倒産直前にはメリルリンチにも支援を仰ぐが、結局は無視される。
(メリルリンチは山一倒産後に山一の証券マンを大量に受け入れた)

山一の経営者は万事そんな感じで、会議も今日何を決めたのかよくわからないまま終わるし、
社長は肯定したのか否定したのかよくわからない反応だったという。
山一の経営陣は学閥が強く、東大・一橋卒で固められていた。
野澤の前任で、山一の簿外債務を膨らました行平会長・三木社長の二人も、「自分の責任だ」「自分が決断した」とは認めなかった。

証券会社は変わったのか?

日本社会において証券会社ってなんだったのか、がよくわかる内容だった。
証券会社は儲かるためだったら、情報を隠蔽するし、政府には裏金回しまくるし、大口顧客は特別扱いする。
今は新しい金融商品ができたり、コンプライアンスとか、ネット取引とかで証券会社の役割は大きく変わったように見える。
けれど本質的にはあんまり変わってなくて、儲けるためなら何でもする、というのが証券会社の変わらない姿だと思う。

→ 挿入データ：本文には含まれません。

-- ==== Sys2Proof/Certificates/Slice0/Obligations.lean ====
section
/-! DEFINITION. The statements for the provers. Each docstring names the rules it formalises, or says that it rests on a choice of the
model and names the assumption log's entry. -/

set_option maxRecDepth 4000

section

open Sys2Proof Sys2Proof.Machine

/-- An instruction has a word exactly if it is one of the 222 word rows of the opcode table; and for every well-formed instruction, at every value of its operands, decoding its word gives the instruction back. (R91; R92; R113) -/
def Obligations.EncodeThenDecode : Prop :=
  ∀ i : Instr, Laws.Round.Statement i

/-- If a 32-bit word decodes to an instruction, the instruction is a well-formed word row and its word is that very word: every bit of the word, the reserved ones included, is accounted for. (R91; R92; R113) -/
def Obligations.DecodeThenEncode : Prop :=
  ∀ (w : Word) (i : Instr), decode w = .ok i → isWord i = true ∧ wellFormed i = true ∧ encode i = some w

/-- A word whose bits 31 to 24 are 0x34-0x3F, 0x5B-0x5F, 0x7F, 0xBD-0xBF, 0xCD-0xCF, 0xE7 or 0xEF is refused as unassigned, and what runs in its place makes the thread take ILLOP with %trapv 0, with any hint words read; a clause header in portable form and a fetch at or beyond the end of the portable text run into the same trap, the fetch with %trappc equal to the text's word count. (R114) -/
def Obligations.UnassignedOpcodesRefused : Prop :=
  (∀ w : Word, ((0x34 ≤ w.toNat / 2 ^ 24 ∧ w.toNat / 2 ^ 24 ≤ 0x3F) ∨ (0x5B ≤ w.toNat / 2 ^ 24 ∧ w.toNat / 2 ^ 24 ≤ 0x5F)
      ∨ w.toNat / 2 ^ 24 = 0x7F ∨ (0xBD ≤ w.toNat / 2 ^ 24 ∧ w.toNat / 2 ^ 24 ≤ 0xBF)
      ∨ (0xCD ≤ w.toNat / 2 ^ 24 ∧ w.toNat / 2 ^ 24 ≤ 0xCF) ∨ w.toNat / 2 ^ 24 = 0xE7 ∨ w.toNat / 2 ^ 24 = 0xEF) →
    decode w = .error (.unassigned (w.extractLsb' 24 8)) ∧ ∀ n, fetchWord n (some w) = .bad) ∧
  (∀ (s : State) (t : Thread) (p : Panel) (l : Launch), s.Alone t p l → t.CanTrap l →
    Takes .unassignedOpcode s t l tILLOP 0) ∧
  (∀ (s : State) (t : Thread) (p : Panel) (l : Launch) w a b n y, s.Alone t p l → t.CanTrap l → t.nat = none →
    Takes (.clauseHeader w a b n y) s t l tILLOP 0) ∧
  (∀ (s : Sys) (l : Launch) (t : Thread), t.nat = none → (s.textOf l).length ≤ t.pc → s.fetch l t = .bad) ∧
  (∀ (s : State) (t : Thread) (p : Panel) (l : Launch), s.Alone t p l → t.CanTrap l → t.hints.first = none →
    t.pc = (s.sys.textOf l).length →
    exec .unassignedOpcode s = .next (s.withThread (t.trapped s l tILLOP 0 (s.sys.textOf l).length)))
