-- ==== Sys2Proof/Laws/Quiet.lean ====
section
/-! SUPPORT. What the memory levels leave alone: a write-back, a release, an acquire, a fill or a write at a home changes
the bytes of memory and the caches only, and never stops the step. -/

namespace Sys2Proof.Machine

variable {s0 : State}

/-- The package without what the memory levels keep for themselves: caches, keys, poison, row errors, `%cyc` epochs. -/
def Sys.rest (s : Sys) : Sys := { s with stks := [], lineKeys := [], l2 := [], poisonLines := [], dies := [], cores := [] }

/-- `b` comes from `a` by work of the memory levels alone. -/
structure Tx.Quiet (b a : Tx s0) : Prop where
  halt : b.halt = a.halt
  hostMem : b.st.hostMem = a.st.hostMem
  rest : b.sys.rest = a.sys.rest

namespace Tx.Quiet

theorem refl (a : Tx s0) : Quiet a a := ⟨rfl, rfl, rfl⟩

theorem trans {a b c : Tx s0} (h : Quiet c b) (k : Quiet b a) : Quiet c a :=
  ⟨h.halt.trans k.halt, h.hostMem.trans k.hostMem, h.rest.trans k.rest⟩

/-- A field that the memory levels do not keep. -/
theorem field {α : Type} (f : Sys → α) (hf : ∀ s : Sys, f s.rest = f s) {a b : Tx s0} (h : Quiet b a) : f b.sys = f a.sys := by
  rw [← hf b.sys, h.rest, hf]

theorem threads {a b : Tx s0} (h : Quiet b a) : b.sys.threads = a.sys.threads := h.field (·.threads) fun _ => rfl
theorem panels {a b : Tx s0} (h : Quiet b a) : b.sys.panels = a.sys.panels := h.field (·.panels) fun _ => rfl
theorem launches {a b : Tx s0} (h : Quiet b a) : b.sys.launches = a.sys.launches := h.field (·.launches) fun _ => rfl
theorem parts {a b : Tx s0} (h : Quiet b a) : b.sys.parts = a.sys.parts := h.field (·.parts) fun _ => rfl
theorem yokes {a b : Tx s0} (h : Quiet b a) : b.sys.yokes = a.sys.yokes := h.field (·.yokes) fun _ => rfl
theorem objects {a b : Tx s0} (h : Quiet b a) : b.sys.objects = a.sys.objects := h.field (·.objects) fun _ => rfl
theorem cmds {a b : Tx s0} (h : Quiet b a) : b.sys.cmds = a.sys.cmds := h.field (·.cmds) fun _ => rfl
theorem reqs {a b : Tx s0} (h : Quiet b a) : b.sys.reqs = a.sys.reqs := h.field (·.reqs) fun _ => rfl
theorem queries {a b : Tx s0} (h : Quiet b a) : b.sys.queries = a.sys.queries := h.field (·.queries) fun _ => rfl
theorem sweeps {a b : Tx s0} (h : Quiet b a) : b.sys.sweeps = a.sys.sweeps := h.field (·.sweeps) fun _ => rfl
theorem parcels {a b : Tx s0} (h : Quiet b a) : b.sys.parcels = a.sys.parcels := h.field (·.parcels) fun _ => rfl
theorem notices {a b : Tx s0} (h : Quiet b a) : b.sys.notices = a.sys.notices := h.field (·.notices) fun _ => rfl
theorem serial {a b : Tx s0} (h : Quiet b a) : b.sys.serial = a.sys.serial := h.field (·.serial) fun _ => rfl
theorem nonce {a b : Tx s0} (h : Quiet b a) : b.sys.nonce = a.sys.nonce := h.field (·.nonce) fun _ => rfl
theorem tags {a b : Tx s0} (h : Quiet b a) : b.sys.tags = a.sys.tags := h.field (·.tags) fun _ => rfl
theorem walks {a b : Tx s0} (h : Quiet b a) : b.sys.walks = a.sys.walks := h.field (·.walks) fun _ => rfl
theorem focus {a b : Tx s0} (h : Quiet b a) : b.sys.focus = a.sys.focus := h.field (·.focus) fun _ => rfl

end Tx.Quiet

open Tx (Quiet)

theorem Tx.mod_quiet {tx : Tx s0} {f : Sys → Sys} (h : (f tx.sys).rest = tx.sys.rest) : Quiet (tx.mod f) tx := ⟨rfl, rfl, h⟩

theorem Tx.each_quiet {α : Type} {f : Tx s0 → α → Tx s0} (h : ∀ tx x, Quiet (f tx x) tx) :
    ∀ (l : List α) (tx : Tx s0), Quiet (tx.each l f) tx
  | [], tx => .refl tx
  | x :: l, tx => (Tx.each_quiet h l (f tx x)).trans (h tx x)

theorem Tx.poke_quiet (tx : Tx s0) (a : Nat) (bs : List Byte) : Quiet (tx.poke a bs) tx := ⟨rfl, rfl, rfl⟩

theorem Tx.putLining_quiet (tx : Tx s0) (line key data : Nat) : Quiet (tx.putLining line key data) tx :=
  (Tx.mod_quiet rfl).trans (tx.poke_quiet _ _)

theorem Tx.pushLine_quiet (tx : Tx s0) (line : Nat) : Quiet (tx.pushLine line) tx := by
  unfold Tx.pushLine; split
  · split
    · exact (Tx.mod_quiet rfl).trans (tx.putLining_quiet _ _ _)
    · exact .refl tx
  · exact .refl tx

theorem Tx.dropL2_quiet (tx : Tx s0) (line : Nat) : Quiet (tx.dropL2 line) tx :=
  (Tx.mod_quiet rfl).trans (tx.pushLine_quiet line)

theorem Tx.rekey_quiet (tx : Tx s0) (line key : Nat) : Quiet (tx.rekey line key) tx := by
  unfold Tx.rekey; split
  · split
    · exact .refl tx
    · exact tx.dropL2_quiet _
  · exact .refl tx

theorem Tx.ite_quiet {c : Prop} [Decidable c] {a b tx : Tx s0} (ha : Quiet a tx) (hb : Quiet b tx) :
    Quiet (if c then a else b) tx := by
  split
  · exact ha
  · exact hb

theorem Tx.roomL2_quiet (tx : Tx s0) (die slice : Nat) : Quiet (tx.roomL2 die slice) tx := by
  unfold Tx.roomL2
  dsimp only
  refine Tx.ite_quiet (.refl tx) ?_
  split
  · exact tx.dropL2_quiet _
  · exact .refl tx

/-- A line that comes into a home L2 (R261). -/
theorem Tx.fillL2_quiet (tx : Tx s0) (line key mode num : Nat) : Quiet (tx.fillL2 line key mode num) tx := by
  have h1 := tx.rekey_quiet line key
  unfold Tx.fillL2
  exact Tx.ite_quiet h1 ((Tx.mod_quiet rfl).trans ((Tx.roomL2_quiet _ _ _).trans h1))

theorem Tx.homePut_quiet (tx : Tx s0) (line key mode num : Nat) (through : Bool) (data mask : Nat) :
    Quiet (tx.homePut line key mode num through data mask) tx := by
  have h1 := tx.rekey_quiet line key
  unfold Tx.homePut
  have h2 : Quiet (if mask % 2 ^ 128 = 2 ^ 128 - 1 then
      (tx.rekey line key).mod fun s => { s with poisonLines := s.poisonLines.filter (· != line) } else tx.rekey line key) tx :=
    Tx.ite_quiet ((Tx.mod_quiet rfl).trans h1) h1
  refine Tx.ite_quiet ((Tx.putLining_quiet _ _ _ _).trans ((Tx.mod_quiet rfl).trans h2)) ((Tx.mod_quiet rfl).trans ?_)
  exact Tx.ite_quiet h2 ((Tx.mod_quiet rfl).trans ((Tx.roomL2_quiet _ _ _).trans h2))

theorem Tx.homeWrite_quiet (tx : Tx s0) (addr key mode num : Nat) (through : Bool) (bs : List Byte) :
    Quiet (tx.homeWrite addr key mode num through bs) tx := tx.homePut_quiet _ _ _ _ _ _ _

theorem Tx.rdcMerge_quiet (tx : Tx s0) (die line key data mask : Nat) : Quiet (tx.rdcMerge die line key data mask) tx :=
  Tx.mod_quiet rfl

theorem Tx.fetchLine_quiet (tx : Tx s0) (die line key mode num : Nat) : Quiet (tx.fetchLine die line key mode num).2 tx := by
  have h1 := tx.fillL2_quiet line key mode num
  unfold Tx.fetchLine
  split
  · exact h1
  · split
    · exact .refl tx
    · exact ⟨h1.halt, h1.hostMem, h1.rest⟩

theorem Tx.writeFrom_quiet (tx : Tx s0) (core line key mode num : Nat) (through : Bool) (data mask : Nat) :
    Quiet (tx.writeFrom core line key mode num through data mask) tx := by
  have h1 := tx.homePut_quiet line key mode num through data mask
  unfold Tx.writeFrom
  dsimp only
  split
  · exact h1
  · exact (Tx.rdcMerge_quiet _ _ _ _ _ _).trans h1

theorem Sys.setCore_rest (s : Sys) (c : Core) : (s.setCore c).rest = s.rest := rfl

theorem Tx.setCore_quiet (tx : Tx s0) (f : Sys → Core) : Quiet (tx.mod fun s => s.setCore (f s)) tx := Tx.mod_quiet rfl

theorem Tx.raiseLine_quiet (tx : Tx s0) (core : Nat) (l : L1Line) (mask : BitVec 6) : Quiet (tx.raiseLine core l mask) tx := by
  unfold Tx.raiseLine
  split
  · exact .refl tx
  · dsimp only
    refine (Tx.mod_quiet rfl).trans ?_
    have h1 : ∀ tx : Tx s0, Quiet (if l.dirty = 0 then tx else
        tx.writeFrom core l.line l.key l.mode l.num l.through l.data.toNat l.dirty.toNat) tx := fun tx => by
      split
      · exact .refl tx
      · exact tx.writeFrom_quiet _ _ _ _ _ _ _ _
    split
    · exact (Tx.pushLine_quiet _ _).trans (h1 tx)
    · exact h1 tx

theorem Tx.dropL1_quiet (tx : Tx s0) (core line : Nat) : Quiet (tx.dropL1 core line) tx := by
  unfold Tx.dropL1
  split
  · exact (Tx.mod_quiet rfl).trans (tx.raiseLine_quiet _ _ _)
  · exact .refl tx

theorem Tx.roomL1_quiet (tx : Tx s0) (core : Nat) : Quiet (tx.roomL1 core) tx := by
  unfold Tx.roomL1
  dsimp only
  refine Tx.ite_quiet (.refl tx) ?_
  split
  · exact tx.dropL1_quiet _ _
  · exact .refl tx

theorem Tx.dropLine_quiet (tx : Tx s0) (line : Nat) : Quiet (tx.dropLine line) tx := by
  have h := Tx.each_quiet (fun (tx : Tx s0) c => tx.dropL1_quiet c line) (tx.sys.cores.map (·.id)) tx
  exact ⟨h.halt, h.hostMem, h.rest⟩

theorem Tx.fillL1_quiet (tx : Tx s0) (core line key mode num : Nat) (through ro : Bool) :
    Quiet (tx.fillL1 core line key mode num through ro).2 tx := by
  have step : ∀ t : Tx s0, Quiet t tx → Quiet (match (t.sys.core core).l1Line line with
      | some l =>
        let l := { l with ro := l.ro && ro, through := l.through || through, mode := mode, num := num }
        (l, t.mod fun s => s.setCore ((s.core core).putL1 l))
      | none =>
        let t := t.roomL1 core
        let (d, t) := t.fetchLine (dieOf core) line key mode num
        let clean := (t.sys.l2Line line).all fun (x : L2Line) => !x.dirty
        let l : L1Line := ⟨line, key, BitVec.ofNat 1024 d, 0, if clean then visAll else visHome, ro, through, mode, num⟩
        (l, t.mod fun s => s.setCore ((s.core core).putL1 l))).2 tx := by
    intro t h
    split
    · exact ⟨h.halt, h.hostMem, h.rest⟩
    · have h2 := ((t.roomL1 core).fetchLine_quiet (dieOf core) line key mode num).trans ((t.roomL1_quiet core).trans h)
      exact ⟨h2.halt, h2.hostMem, h2.rest⟩
  unfold Tx.fillL1
  apply step
  split
  · exact Tx.ite_quiet (.refl tx) (tx.dropL1_quiet _ _)
  · exact .refl tx

/-- A release changes memory and caches only (R353). -/
theorem Tx.release_quiet (tx : Tx s0) (core : Nat) (mask : BitVec 6) : Quiet (tx.release core mask) tx := by
  unfold Tx.release
  split
  · exact .refl tx
  · have h1 := Tx.each_quiet (fun (tx : Tx s0) (l : L1Line) => tx.raiseLine_quiet core l mask) (tx.sys.core core).l1 tx
    dsimp only
    split
    · exact h1
    · exact (Tx.each_quiet (fun (tx : Tx s0) (l : Nat) => tx.pushLine_quiet l) _ _).trans h1

theorem Tx.releaseIn_quiet (tx : Tx s0) (core : Nat) (mask : BitVec 6) (ranges : List (Nat × Nat)) :
    Quiet (tx.releaseIn core mask ranges) tx := by
  unfold Tx.releaseIn
  split
  · exact .refl tx
  · dsimp only
    split
    · exact Tx.each_quiet (fun (tx : Tx s0) (l : L1Line) => tx.raiseLine_quiet core l mask) _ tx
    · exact (Tx.each_quiet (fun (tx : Tx s0) (l : Nat) => tx.pushLine_quiet l) _ _).trans
        (Tx.each_quiet (fun (tx : Tx s0) (l : L1Line) => tx.raiseLine_quiet core l mask) _ tx)

/-- An acquire changes memory and caches only (R259). -/
theorem Tx.acquire_quiet (tx : Tx s0) (core : Nat) (mask : BitVec 6) : Quiet (tx.acquire core mask) tx := by
  unfold Tx.acquire
  have h1 := Tx.each_quiet (fun (tx : Tx s0) (l : L1Line) => tx.dropL1_quiet core l.line)
    ((tx.sys.core core).l1.filter fun l => !l.ro) tx
  dsimp only
  split
  · exact h1
  · exact (Tx.mod_quiet rfl).trans h1

theorem Tx.homeBytesAt_quiet (key mode num : Nat) : ∀ (bs : List Byte) (a : Nat) (tx : Tx s0),
    Quiet (tx.homeBytesAt key mode num bs a) tx
  | [], _, tx => .refl tx
  | b :: bs, a, tx => by
    have h := tx.homeWrite_quiet a key mode num true [b]
    unfold Tx.homeBytesAt
    generalize tx.homeWrite a key mode num true [b] = u at h
    exact (Tx.homeBytesAt_quiet key mode num bs (a + 1) u).trans h

theorem Tx.objWrite_quiet (tx : Tx s0) (loc : Loc) (off : Nat) (ws : List Word) : Quiet (tx.objWrite loc off ws) tx := by
  unfold Tx.objWrite; split
  · exact Tx.homeBytesAt_quiet _ _ _ _ _ _
  · exact .refl tx

theorem Tx.setAD_quiet (tx : Tx s0) (p : Partition) (a : Nat) (write : Bool) : Quiet (tx.setAD p a write) tx := by
  unfold Tx.setAD
  exact Tx.ite_quiet (.refl tx) (tx.homeWrite_quiet _ _ _ _ _ _)

end Sys2Proof.Machine
end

山一破綻は、日本企業の古い組織体制の問題が表面化したけれども、
外資の破綻であっても、証券会社の破綻パターンはあまり変わらない。
歴史は繰り返すというけども、山一破綻から10年後、リーマン・ブラザーズの破綻も、山一と似たようなパターンをたどることになる。
日本企業の体質特有の問題というよりも、証券会社であれば、この手の危機を起こす可能性はどこにだってある。


証券会社の存在意義はなんだろうか?
証券会社なんて全部潰れたらいいのではないか、と不祥事を見るたびに思ってしまう。
彼らがなくなったら何が困るか?
と考えてみると、個人投資やりたい人は自分で一から金融を勉強しなければいけない。
企業も上場とかあれやこれやを自分の社員にやらせなくてはいけない。
それは結構めんどくさい世の中になる気もする。

ネット化や長引く不況での投資離れが起こっても、金融の専門知識を握っているという点で、証券会社にはやっぱ存在意義がある。
右肩上がりじゃなくなった時代で、証券会社は今までのような営業スタイルでは生き残っていけない。
だからといって不況でも儲けられるようなビジネスモデルではない。
景気のいいときにがっつり個人&法人開拓して、手数料収入増やして、
不況になったときのために全力でショート噛ませて運営すると、景気の波に左右されない証券会社ができる…?

いずれにせよ、自分たちが投資しても稼げる証券会社がこの先生き残っていく気はしている。